**PROBLEM TO WORK ON:**
For the listing below, return the line containing "n s).cmdResult = s.cmdResult := rfl", the line containing "s.rxCount := by cases b <;> rfl", and all lines in between, exactly as written and nothing else.
———
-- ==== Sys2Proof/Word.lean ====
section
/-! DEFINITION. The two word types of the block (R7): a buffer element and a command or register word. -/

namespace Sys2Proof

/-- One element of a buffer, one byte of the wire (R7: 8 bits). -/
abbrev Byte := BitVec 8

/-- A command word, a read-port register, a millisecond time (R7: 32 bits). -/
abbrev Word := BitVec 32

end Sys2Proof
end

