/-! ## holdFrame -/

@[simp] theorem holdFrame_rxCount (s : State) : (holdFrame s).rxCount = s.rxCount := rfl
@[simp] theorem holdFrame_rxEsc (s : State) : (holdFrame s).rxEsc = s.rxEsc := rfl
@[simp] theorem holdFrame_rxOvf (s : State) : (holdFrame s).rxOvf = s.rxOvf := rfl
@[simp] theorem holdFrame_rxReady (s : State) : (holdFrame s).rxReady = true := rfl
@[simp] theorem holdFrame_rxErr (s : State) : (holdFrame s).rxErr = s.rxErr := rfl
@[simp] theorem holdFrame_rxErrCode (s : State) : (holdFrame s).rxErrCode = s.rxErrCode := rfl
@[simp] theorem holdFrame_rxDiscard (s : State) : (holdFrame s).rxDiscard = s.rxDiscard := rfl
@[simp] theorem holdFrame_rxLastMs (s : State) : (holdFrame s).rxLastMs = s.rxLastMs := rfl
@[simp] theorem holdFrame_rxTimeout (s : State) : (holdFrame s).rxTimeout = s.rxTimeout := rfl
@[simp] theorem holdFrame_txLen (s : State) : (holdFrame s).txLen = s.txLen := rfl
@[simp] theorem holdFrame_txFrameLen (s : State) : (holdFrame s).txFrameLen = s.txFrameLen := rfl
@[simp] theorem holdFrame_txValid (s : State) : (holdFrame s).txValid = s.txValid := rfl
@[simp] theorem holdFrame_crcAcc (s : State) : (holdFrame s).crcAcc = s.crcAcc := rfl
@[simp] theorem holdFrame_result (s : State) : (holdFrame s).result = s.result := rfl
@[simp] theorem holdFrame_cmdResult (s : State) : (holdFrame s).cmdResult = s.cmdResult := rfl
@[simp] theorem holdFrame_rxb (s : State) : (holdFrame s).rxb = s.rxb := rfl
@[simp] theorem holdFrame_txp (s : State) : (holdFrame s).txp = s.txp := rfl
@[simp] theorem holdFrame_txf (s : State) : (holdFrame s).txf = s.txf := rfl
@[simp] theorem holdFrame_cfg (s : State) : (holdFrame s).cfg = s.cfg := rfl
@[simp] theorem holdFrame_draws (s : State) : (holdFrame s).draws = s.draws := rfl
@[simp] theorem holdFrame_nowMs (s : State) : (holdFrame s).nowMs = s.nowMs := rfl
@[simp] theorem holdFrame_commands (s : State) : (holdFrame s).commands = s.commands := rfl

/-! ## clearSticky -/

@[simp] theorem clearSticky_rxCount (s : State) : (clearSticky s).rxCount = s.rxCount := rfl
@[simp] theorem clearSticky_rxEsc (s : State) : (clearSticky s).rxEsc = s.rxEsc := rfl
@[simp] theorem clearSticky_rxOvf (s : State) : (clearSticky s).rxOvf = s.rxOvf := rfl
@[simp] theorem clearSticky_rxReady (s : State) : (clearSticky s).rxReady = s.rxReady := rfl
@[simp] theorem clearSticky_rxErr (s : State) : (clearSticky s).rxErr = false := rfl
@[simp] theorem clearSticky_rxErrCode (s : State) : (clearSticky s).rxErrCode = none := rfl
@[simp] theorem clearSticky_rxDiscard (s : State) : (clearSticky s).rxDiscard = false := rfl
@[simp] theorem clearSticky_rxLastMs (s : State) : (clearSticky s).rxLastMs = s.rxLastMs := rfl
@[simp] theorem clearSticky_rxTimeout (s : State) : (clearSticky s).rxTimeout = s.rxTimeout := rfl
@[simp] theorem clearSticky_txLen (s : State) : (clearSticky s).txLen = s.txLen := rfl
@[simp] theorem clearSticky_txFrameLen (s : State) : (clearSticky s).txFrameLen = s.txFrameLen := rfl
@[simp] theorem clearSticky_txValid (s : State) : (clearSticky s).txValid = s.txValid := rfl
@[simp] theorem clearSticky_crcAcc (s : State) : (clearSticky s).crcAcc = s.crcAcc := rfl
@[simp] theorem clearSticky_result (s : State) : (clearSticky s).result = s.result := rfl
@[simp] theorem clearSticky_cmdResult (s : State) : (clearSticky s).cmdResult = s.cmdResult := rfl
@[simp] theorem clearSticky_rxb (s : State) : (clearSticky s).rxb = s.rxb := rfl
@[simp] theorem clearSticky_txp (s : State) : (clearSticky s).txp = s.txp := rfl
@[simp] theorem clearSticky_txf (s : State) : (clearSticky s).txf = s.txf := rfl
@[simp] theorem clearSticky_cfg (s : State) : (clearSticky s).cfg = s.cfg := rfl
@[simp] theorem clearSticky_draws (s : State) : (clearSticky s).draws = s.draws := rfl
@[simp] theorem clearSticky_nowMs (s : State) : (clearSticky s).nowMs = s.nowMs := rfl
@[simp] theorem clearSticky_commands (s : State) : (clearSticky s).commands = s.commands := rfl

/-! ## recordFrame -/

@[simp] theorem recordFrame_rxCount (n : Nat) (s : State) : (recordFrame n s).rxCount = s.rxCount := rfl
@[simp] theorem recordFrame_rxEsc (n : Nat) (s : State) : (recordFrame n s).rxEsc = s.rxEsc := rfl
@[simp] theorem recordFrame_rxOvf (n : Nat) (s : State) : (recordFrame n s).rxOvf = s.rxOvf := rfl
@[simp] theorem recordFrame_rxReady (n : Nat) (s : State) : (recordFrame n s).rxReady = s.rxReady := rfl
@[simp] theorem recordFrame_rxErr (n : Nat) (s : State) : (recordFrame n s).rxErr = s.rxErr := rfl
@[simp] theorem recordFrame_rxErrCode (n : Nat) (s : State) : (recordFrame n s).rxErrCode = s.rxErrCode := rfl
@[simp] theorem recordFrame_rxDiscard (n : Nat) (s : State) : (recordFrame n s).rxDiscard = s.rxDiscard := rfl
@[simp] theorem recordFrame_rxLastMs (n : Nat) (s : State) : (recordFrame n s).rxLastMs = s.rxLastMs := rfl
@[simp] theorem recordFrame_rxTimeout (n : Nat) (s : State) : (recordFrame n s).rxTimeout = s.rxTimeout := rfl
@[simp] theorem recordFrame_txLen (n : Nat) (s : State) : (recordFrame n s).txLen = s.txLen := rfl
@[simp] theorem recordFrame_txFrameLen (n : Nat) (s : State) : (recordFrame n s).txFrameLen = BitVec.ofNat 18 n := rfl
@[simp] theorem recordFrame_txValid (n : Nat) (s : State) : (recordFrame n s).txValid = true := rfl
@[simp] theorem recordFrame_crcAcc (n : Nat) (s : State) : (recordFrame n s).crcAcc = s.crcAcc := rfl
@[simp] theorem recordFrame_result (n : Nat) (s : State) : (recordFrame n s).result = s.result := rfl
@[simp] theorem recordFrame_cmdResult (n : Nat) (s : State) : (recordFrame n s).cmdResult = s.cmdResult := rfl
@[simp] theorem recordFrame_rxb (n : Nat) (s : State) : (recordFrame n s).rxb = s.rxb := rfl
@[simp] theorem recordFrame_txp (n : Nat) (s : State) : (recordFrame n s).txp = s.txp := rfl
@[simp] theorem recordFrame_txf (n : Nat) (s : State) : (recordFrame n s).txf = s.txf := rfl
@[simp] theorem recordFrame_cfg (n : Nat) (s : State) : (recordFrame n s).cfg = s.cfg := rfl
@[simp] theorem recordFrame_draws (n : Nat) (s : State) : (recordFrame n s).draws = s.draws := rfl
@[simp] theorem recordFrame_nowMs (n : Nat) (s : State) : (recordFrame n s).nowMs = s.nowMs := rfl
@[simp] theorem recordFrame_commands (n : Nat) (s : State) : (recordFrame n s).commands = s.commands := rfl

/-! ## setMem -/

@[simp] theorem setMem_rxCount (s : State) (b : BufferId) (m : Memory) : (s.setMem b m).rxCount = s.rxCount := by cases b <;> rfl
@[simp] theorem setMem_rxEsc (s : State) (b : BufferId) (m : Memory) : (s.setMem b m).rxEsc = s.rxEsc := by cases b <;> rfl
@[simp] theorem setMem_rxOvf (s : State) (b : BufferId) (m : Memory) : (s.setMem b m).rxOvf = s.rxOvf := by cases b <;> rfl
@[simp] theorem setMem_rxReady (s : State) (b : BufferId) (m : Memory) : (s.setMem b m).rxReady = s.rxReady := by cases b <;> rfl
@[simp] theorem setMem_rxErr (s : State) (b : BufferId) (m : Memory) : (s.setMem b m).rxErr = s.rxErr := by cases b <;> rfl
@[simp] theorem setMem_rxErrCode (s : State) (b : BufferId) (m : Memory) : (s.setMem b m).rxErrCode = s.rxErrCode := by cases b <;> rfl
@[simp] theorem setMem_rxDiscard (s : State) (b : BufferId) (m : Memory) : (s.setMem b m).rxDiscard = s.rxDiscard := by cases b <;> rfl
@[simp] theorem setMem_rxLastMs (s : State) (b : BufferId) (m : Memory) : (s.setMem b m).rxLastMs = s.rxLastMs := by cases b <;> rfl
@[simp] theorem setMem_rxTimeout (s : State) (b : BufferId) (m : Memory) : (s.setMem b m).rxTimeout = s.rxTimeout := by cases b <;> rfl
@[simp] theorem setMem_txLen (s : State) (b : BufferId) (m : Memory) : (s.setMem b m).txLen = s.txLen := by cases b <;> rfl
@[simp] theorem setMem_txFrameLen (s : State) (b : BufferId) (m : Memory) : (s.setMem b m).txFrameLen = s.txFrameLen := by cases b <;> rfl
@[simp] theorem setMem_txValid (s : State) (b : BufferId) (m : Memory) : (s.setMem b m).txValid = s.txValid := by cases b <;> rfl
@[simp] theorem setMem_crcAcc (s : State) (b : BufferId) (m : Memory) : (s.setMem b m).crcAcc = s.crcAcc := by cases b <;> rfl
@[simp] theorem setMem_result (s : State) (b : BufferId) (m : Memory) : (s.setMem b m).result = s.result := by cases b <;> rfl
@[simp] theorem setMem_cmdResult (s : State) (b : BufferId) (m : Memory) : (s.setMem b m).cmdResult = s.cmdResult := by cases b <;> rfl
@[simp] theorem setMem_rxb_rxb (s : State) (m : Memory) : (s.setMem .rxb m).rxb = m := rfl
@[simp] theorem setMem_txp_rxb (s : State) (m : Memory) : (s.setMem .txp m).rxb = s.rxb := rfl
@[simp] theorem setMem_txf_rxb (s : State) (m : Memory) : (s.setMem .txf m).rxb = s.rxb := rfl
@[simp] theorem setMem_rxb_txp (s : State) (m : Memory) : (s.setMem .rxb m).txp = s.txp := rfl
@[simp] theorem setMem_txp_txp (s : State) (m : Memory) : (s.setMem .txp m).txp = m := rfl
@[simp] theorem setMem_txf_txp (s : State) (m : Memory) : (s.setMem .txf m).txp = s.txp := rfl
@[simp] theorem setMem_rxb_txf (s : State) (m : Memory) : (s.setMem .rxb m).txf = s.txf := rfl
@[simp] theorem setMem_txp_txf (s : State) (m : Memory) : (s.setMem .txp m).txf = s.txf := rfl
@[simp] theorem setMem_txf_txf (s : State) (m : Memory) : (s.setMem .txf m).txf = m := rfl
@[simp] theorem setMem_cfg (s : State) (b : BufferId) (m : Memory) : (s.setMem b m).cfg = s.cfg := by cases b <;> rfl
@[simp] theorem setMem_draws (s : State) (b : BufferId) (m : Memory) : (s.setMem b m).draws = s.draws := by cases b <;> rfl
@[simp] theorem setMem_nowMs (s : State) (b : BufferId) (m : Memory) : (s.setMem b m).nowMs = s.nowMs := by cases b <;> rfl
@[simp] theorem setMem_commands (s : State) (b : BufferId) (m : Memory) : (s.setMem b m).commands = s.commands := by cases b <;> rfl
———
**YOUR RESPONSE:**
@[simp] theorem recordFrame_cmdResult (n : Nat) (s : State) : (recordFrame n s).cmdResult = s.cmdResult := rfl
@[simp] theorem recordFrame_rxb (n : Nat) (s : State) : (recordFrame n s).rxb = s.rxb := rfl
@[simp] theorem recordFrame_txp (n : Nat) (s : State) : (recordFrame n s).txp = s.txp := rfl
@[simp] theorem recordFrame_txf (n : Nat) (s : State) : (recordFrame n s).txf = s.txf := rfl
@[simp] theorem recordFrame_cfg (n : Nat) (s : State) : (recordFrame n s).cfg = s.cfg := rfl
@[simp] theorem recordFrame_draws (n : Nat) (s : State) : (recordFrame n s).draws = s.draws := rfl
@[simp] theorem recordFrame_nowMs (n : Nat) (s : State) : (recordFrame n s).nowMs = s.nowMs := rfl
@[simp] theorem recordFrame_commands (n : Nat) (s : State) : (recordFrame n s).commands = s.commands := rfl

/-! ## setMem -/

@[simp] theorem setMem_rxCount (s : State) (b : BufferId) (m : Memory) : (s.setMem b m).rxCount = s.rxCount := by cases b <;> rfl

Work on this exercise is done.